====== MATERIAL TO PROCESS

-- ==== Sys2Proof/Tests/Slice0.lean ====
section
/-! SUPPORT. Tests: the ill-formed terms, a word of every instruction written out from spec/30_encoding.md rules R72 and R75,
one-step vectors of spec/95_test_vectors.md (a docstring names the vector), and, for every obligation with hypotheses, a
state that meets them. -/

open Sys2Proof Sys2Proof.Machine

namespace Sys2Proof.Tests

/-! Well-formedness -/

/-- 00E0 is CLS and 00EE is RET, so neither is a SYS word (R75). -/
theorem test_wellFormed_refuses : Instr.wellFormed (.sys 0x0E0) = false ∧ Instr.wellFormed (.sys 0x0EE) = false := by
  decide

theorem test_wellFormed_accepts : Instr.wellFormed (.sys 0x0E1) = true ∧ Instr.wellFormed (.sys 0x1EE) = true := by
  decide

/-! Decoding: the class nibble, then the fields, then the selector -/

theorem test_decode_cls : decode 0b0000000011100000 = .ok .cls := by decide
theorem test_decode_ret : decode 0b0000000011101110 = .ok .ret := by decide
theorem test_decode_sys : decode 0b0000000100100011 = .ok (.sys 0x123) := by decide
theorem test_decode_jp : decode 0b0001101010111100 = .ok (.jp 0xABC) := by decide
theorem test_decode_call : decode 0b0010010000000000 = .ok (.call 0x400) := by decide
theorem test_decode_seImm : decode 0b0011101001000010 = .ok (.seImm 10 0x42) := by decide
theorem test_decode_sneImm : decode 0b0100101001000010 = .ok (.sneImm 10 0x42) := by decide
theorem test_decode_seReg : decode 0b0101000100100000 = .ok (.seReg 1 2) := by decide
theorem test_decode_ldImm : decode 0b0110111100010010 = .ok (.ldImm 15 0x12) := by decide
theorem test_decode_addImm : decode 0b0111000000000011 = .ok (.addImm 0 3) := by decide
theorem test_decode_ldReg : decode 0b1000000000010000 = .ok (.ldReg 0 1) := by decide
theorem test_decode_orReg : decode 0b1000000000010001 = .ok (.orReg 0 1) := by decide
theorem test_decode_andReg : decode 0b1000000000010010 = .ok (.andReg 0 1) := by decide
theorem test_decode_xorReg : decode 0b1000000000010011 = .ok (.xorReg 0 1) := by decide
theorem test_decode_addReg : decode 0b1000000011110100 = .ok (.addReg 0 15) := by decide
theorem test_decode_subReg : decode 0b1000111100010101 = .ok (.subReg 15 1) := by decide
theorem test_decode_shrReg : decode 0b1000001000110110 = .ok (.shrReg 2 3) := by decide
theorem test_decode_subnReg : decode 0b1000000000010111 = .ok (.subnReg 0 1) := by decide
theorem test_decode_shlReg : decode 0b1000001000111110 = .ok (.shlReg 2 3) := by decide
theorem test_decode_sneReg : decode 0b1001000100100000 = .ok (.sneReg 1 2) := by decide
theorem test_decode_ldI : decode 0b1010001011110000 = .ok (.ldI 0x2F0) := by decide
theorem test_decode_jpV0 : decode 0b1011001100000000 = .ok (.jpV0 0x300) := by decide
theorem test_decode_rnd : decode 0b1100001100001111 = .ok (.rnd 3 0x0F) := by decide
theorem test_decode_drw : decode 0b1101101111000101 = .ok (.drw 11 12 5) := by decide
theorem test_decode_skp : decode 0b1110010110011110 = .ok (.skp 5) := by decide
theorem test_decode_sknp : decode 0b1110010110100001 = .ok (.sknp 5) := by decide
theorem test_decode_ldVxDT : decode 0b1111001100000111 = .ok (.ldVxDT 3) := by decide
theorem test_decode_ldVxK : decode 0b1111010000001010 = .ok (.ldVxK 4) := by decide
theorem test_decode_ldDTVx : decode 0b1111000100010101 = .ok (.ldDTVx 1) := by decide
theorem test_decode_ldSTVx : decode 0b1111001000011000 = .ok (.ldSTVx 2) := by decide
theorem test_decode_addI : decode 0b1111001100011110 = .ok (.addI 3) := by decide
theorem test_decode_ldF : decode 0b1111001100101001 = .ok (.ldF 3) := by decide
theorem test_decode_ldB : decode 0b1111010100110011 = .ok (.ldB 5) := by decide
theorem test_decode_ldMemVx : decode 0b1111001101010101 = .ok (.ldMemVx 3) := by decide
theorem test_decode_ldVxMem : decode 0b1111001001100101 = .ok (.ldVxMem 2) := by decide

/-- CF-9, CF-10, CF-27, CF-28: only the whole words 00E0 and 00EE are CLS and RET. -/
theorem test_decode_class0 :
    decode 0x0000 = .ok (.sys 0) ∧ decode 0x00E1 = .ok (.sys 0x0E1) ∧ decode 0x01EE = .ok (.sys 0x1EE) ∧
    decode 0x0100 = .ok (.sys 0x100) := by decide

/-- CF-18, ALU-35, CF-21, KEY-7, TMR-12: selectors are matched exactly. -/
theorem test_decode_rejects :
    decode 0x5121 = .error .class5Selector ∧ decode 0x8128 = .error .class8Selector ∧
    decode 0x800F = .error .class8Selector ∧ decode 0x9121 = .error .class9Selector ∧
    decode 0xE59F = .error .classESelector ∧ decode 0xF00B = .error .classFSelector := by decide

/-- The bounds of R76's ranges: 800D is Unknown and 800E is not. -/
theorem test_decode_range_ends :
    decode 0x8007 = .ok (.subnReg 0 0) ∧ decode 0x800D = .error .class8Selector ∧
    decode 0x800E = .ok (.shlReg 0 0) := by decide

/-- R55, R79: two bytes make an instruction, the first of them the high one; one byte makes none. -/
theorem test_decodeBytes :
    decodeBytes [0x60, 0x05, 0x70] = .ok (.ldImm 0 5, [0x70]) ∧ decodeBytes [0x60] = .error .tooShort := by decide

theorem test_decodeTableWord :
    decodeTableWord 16 0xDBC5 = some (.drw 11 12 5) ∧ decodeTableWord 16 0x5121 = none ∧
    decodeTableWord 24 0x6005 = none := by decide

/-! One step -/

/-- The next state, if there is one. -/
def after : Result → Option State
  | .next t => some t
  | .fault _ => none
  | .refused _ => none

/-- The state after one step of the word `w` from `s`. -/
def stepOf (w : Nat) (s : State) : Option State := after (step (s.withFetchWord 16 w))

/-- The reset state with V[x] and V[y] given, `x` last. -/
def regs2 (x : Reg) (a : Byte) (y : Reg) (b : Byte) : State := (State.reset.setV y b).setV x a

/-- V[x], VF and pc after one step. -/
def aluSeen (w : Nat) (x : Reg) (s : State) : Option (Byte × Byte × Word) :=
  (stepOf w s).map fun t => (t.getV x, t.getV flagReg, t.pc)

/-- The pc and the stack after one step. -/
def flowSeen (w : Nat) (s : State) : Option (Word × List Word) := (stepOf w s).map fun t => (t.pc, t.stack)

/-- FAULT and pc after one step. -/
def faultSeen (w : Nat) (s : State) : Option (Option FaultRecord × Word) := (stepOf w s).map fun t => (t.fault, t.pc)

/-- The outputs and pc after one step. -/
def eventsSeen (w : Nat) (s : State) : Option (List Event × Word) := (stepOf w s).map fun t => (t.events, t.pc)

/-- CF-1. -/
theorem test_jp : flowSeen 0x1ABC State.reset = some (0xABC, []) := by decide
/-- CF-3. -/
theorem test_call : flowSeen 0x2400 State.reset = some (0x400, [0x202]) := by decide
/-- CF-5. -/
theorem test_call_overflow :
    faultSeen 0x2400 (State.reset.setStack (List.replicate 16 0x300)) =
      some (some ⟨.stackOverflow, 0x200, some 0x2400, none⟩, 0x200) := by decide
/-- CF-6. -/
theorem test_ret : flowSeen 0x00EE ((State.reset.setPc 0x400).setStack [0x206]) = some (0x206, []) := by decide
/-- CF-7. -/
theorem test_ret_underflow :
    faultSeen 0x00EE (State.reset.setPc 0x400) = some (some ⟨.stackUnderflow, 0x400, some 0x00EE, none⟩, 0x400) := by
  decide
/-- CF-8. -/
theorem test_sys : eventsSeen 0x0123 State.reset = some ([.report (.unknown 0x0123 0x200)], 0x202) := by decide
/-- CF-27: 01EE is not RET. -/
theorem test_sys_01EE : flowSeen 0x01EE (State.reset.setStack [0x206]) = some (0x202, [0x206]) := by decide
/-- CF-11, CF-12. -/
theorem test_seImm :
    flowSeen 0x3A42 (State.reset.setV 10 0x42) = some (0x204, []) ∧
    flowSeen 0x3A42 (State.reset.setV 10 0x41) = some (0x202, []) := by decide
/-- CF-13, CF-14. -/
theorem test_sneImm :
    flowSeen 0x4A42 (State.reset.setV 10 0x42) = some (0x202, []) ∧
    flowSeen 0x4A42 (State.reset.setV 10 0x41) = some (0x204, []) := by decide
/-- CF-15, CF-16. -/
theorem test_seReg :
    flowSeen 0x5120 (regs2 1 7 2 7) = some (0x204, []) ∧ flowSeen 0x5120 (regs2 1 7 2 8) = some (0x202, []) := by decide
/-- CF-19, CF-20. -/
theorem test_sneReg :
    flowSeen 0x9120 (regs2 1 7 2 7) = some (0x202, []) ∧ flowSeen 0x9120 (regs2 1 7 2 8) = some (0x204, []) := by decide
/-- CF-23: the sum is exact and does not wrap at 4096. -/
theorem test_jpV0 : flowSeen 0xBFFF (State.reset.setV 0 0xFF) = some (0x10FE, []) := by decide
/-- CF-26. -/
theorem test_fetch_fault :
    (after (step (State.reset.setPc 0xFFF))).map (fun t => (t.fault, t.pc)) =
      some (some ⟨.memoryOutOfRange, 0xFFF, none, some 0x1000⟩, 0xFFF) := by decide
/-- CF-23, its second step. -/
theorem test_fetch_fault_far :
    (after (step (State.reset.setPc 0x10FE))).map (fun t => (t.fault, t.pc)) =
      some (some ⟨.memoryOutOfRange, 0x10FE, none, some 0x10FE⟩, 0x10FE) := by decide

/-- ALU-31. -/
theorem test_ldImm : aluSeen 0x6F12 15 State.reset = some (0x12, 0x12, 0x202) := by decide
/-- ALU-29 and ALU-30. -/
theorem test_addImm :
    aluSeen 0x7001 0 (regs2 0 0xFF 15 9) = some (0, 9, 0x202) ∧
    aluSeen 0x7F01 15 (State.reset.setV 15 0xFF) = some (0, 0, 0x202) := by decide
/-- ALU-28. -/
theorem test_ldReg : aluSeen 0x8010 0 (State.reset.setV 1 0x3C) = some (0x3C, 0, 0x202) := by decide
/-- ALU-24. -/
theorem test_orReg : aluSeen 0x8011 0 ((regs2 0 0xF0 1 0x0F).setV 15 7) = some (0xFF, 7, 0x202) := by decide
/-- ALU-25. -/
theorem test_andReg : aluSeen 0x8012 0 ((regs2 0 0xF0 1 0x3C).setV 15 7) = some (0x30, 7, 0x202) := by decide
/-- ALU-26. -/
theorem test_xorReg : aluSeen 0x8013 0 ((regs2 0 0xF0 1 0x3C).setV 15 7) = some (0xCC, 7, 0x202) := by decide
/-- ALU-2. -/
theorem test_addReg : aluSeen 0x8014 0 (regs2 0 0xFF 1 1) = some (0, 1, 0x202) := by decide
/-- ALU-5 and ALU-6: the flag is written last, and read before it is written. -/
theorem test_addReg_flag :
    aluSeen 0x8F14 15 (regs2 15 0xFF 1 2) = some (1, 1, 0x202) ∧
    aluSeen 0x80F4 0 (regs2 0 1 15 1) = some (2, 0, 0x202) := by decide
/-- ALU-8. -/
theorem test_subReg : aluSeen 0x8015 0 (regs2 0 3 1 10) = some (0xF9, 0, 0x202) := by decide
/-- ALU-9: equal operands borrow nothing. -/
theorem test_subReg_equal : aluSeen 0x8015 0 (regs2 0 5 1 5) = some (0, 1, 0x202) := by decide
/-- ALU-18. -/
theorem test_shrReg : aluSeen 0x8236 2 (regs2 2 4 3 0xFF) = some (2, 0, 0x202) := by decide
/-- ALU-19. -/
theorem test_shrReg_flag : aluSeen 0x8F06 15 (State.reset.setV 15 3) = some (1, 1, 0x202) := by decide
/-- ALU-12. -/
theorem test_subnReg : aluSeen 0x8017 0 (regs2 0 3 1 10) = some (7, 1, 0x202) := by decide
/-- ALU-13. -/
theorem test_subnReg_borrow : aluSeen 0x8017 0 (regs2 0 1 1 0) = some (0xFF, 0, 0x202) := by decide
/-- ALU-20. -/
theorem test_shlReg : aluSeen 0x820E 2 (State.reset.setV 2 0x81) = some (2, 1, 0x202) := by decide
/-- ALU-23. -/
theorem test_shlReg_flag : aluSeen 0x8F0E 15 (State.reset.setV 15 0x80) = some (1, 1, 0x202) := by decide
/-- ALU-32 and ALU-33, with the drawn byte given. -/
theorem test_rnd :
    ((State.reset.rndWith 3 0x0F 0xA7).getV 3, (State.reset.rndWith 3 0x00 0xFF).getV 3) = (0x07, 0x00) := by decide
/-- ALU-35 and STP-1: an Unknown word is a no-op that still counts the timers down. -/
theorem test_unknown :
    (stepOf 0x8128 ((regs2 1 1 2 2).setDT 3 |>.setST 1)).map (fun t => (t.events, t.dt, t.st, t.getV 1)) =
      some ([.soundStop, .report (.unknown 0x8128 0x200)], 2, 0, 1) := by decide

/-- I and VF after one step. -/
def indexSeen (w : Nat) (s : State) : Option (Word × Byte × Word) :=
  (stepOf w s).map fun t => (t.i, t.getV flagReg, t.pc)

/-- The bytes at the given addresses, and I, after one step. -/
def bytesSeen (w : Nat) (addrs : List Nat) (s : State) : Option (List Byte × Word) :=
  (stepOf w s).map fun t => (addrs.map t.byteAt, t.i)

============

* [ACTION ITEM]: Note every line of the entries in which "none" appears, and copy it down.

* [RESPONSE]:
/-- R55, R79: two bytes make an instruction, the first of them the high one; one byte makes none. -/
    decodeTableWord 16 0xDBC5 = some (.drw 11 12 5) ∧ decodeTableWord 16 0x5121 = none ∧
    decodeTableWord 24 0x6005 = none := by decide
  | .fault _ => none
  | .refused _ => none
      some (some ⟨.stackOverflow, 0x200, some 0x2400, none⟩, 0x200) := by decide
    faultSeen 0x00EE (State.reset.setPc 0x400) = some (some ⟨.stackUnderflow, 0x400, some 0x00EE, none⟩, 0x400) := by
      some (some ⟨.memoryOutOfRange, 0xFFF, none, some 0x1000⟩, 0xFFF) := by decide
      some (some ⟨.memoryOutOfRange, 0x10FE, none, some 0x10FE⟩, 0x10FE) := by decide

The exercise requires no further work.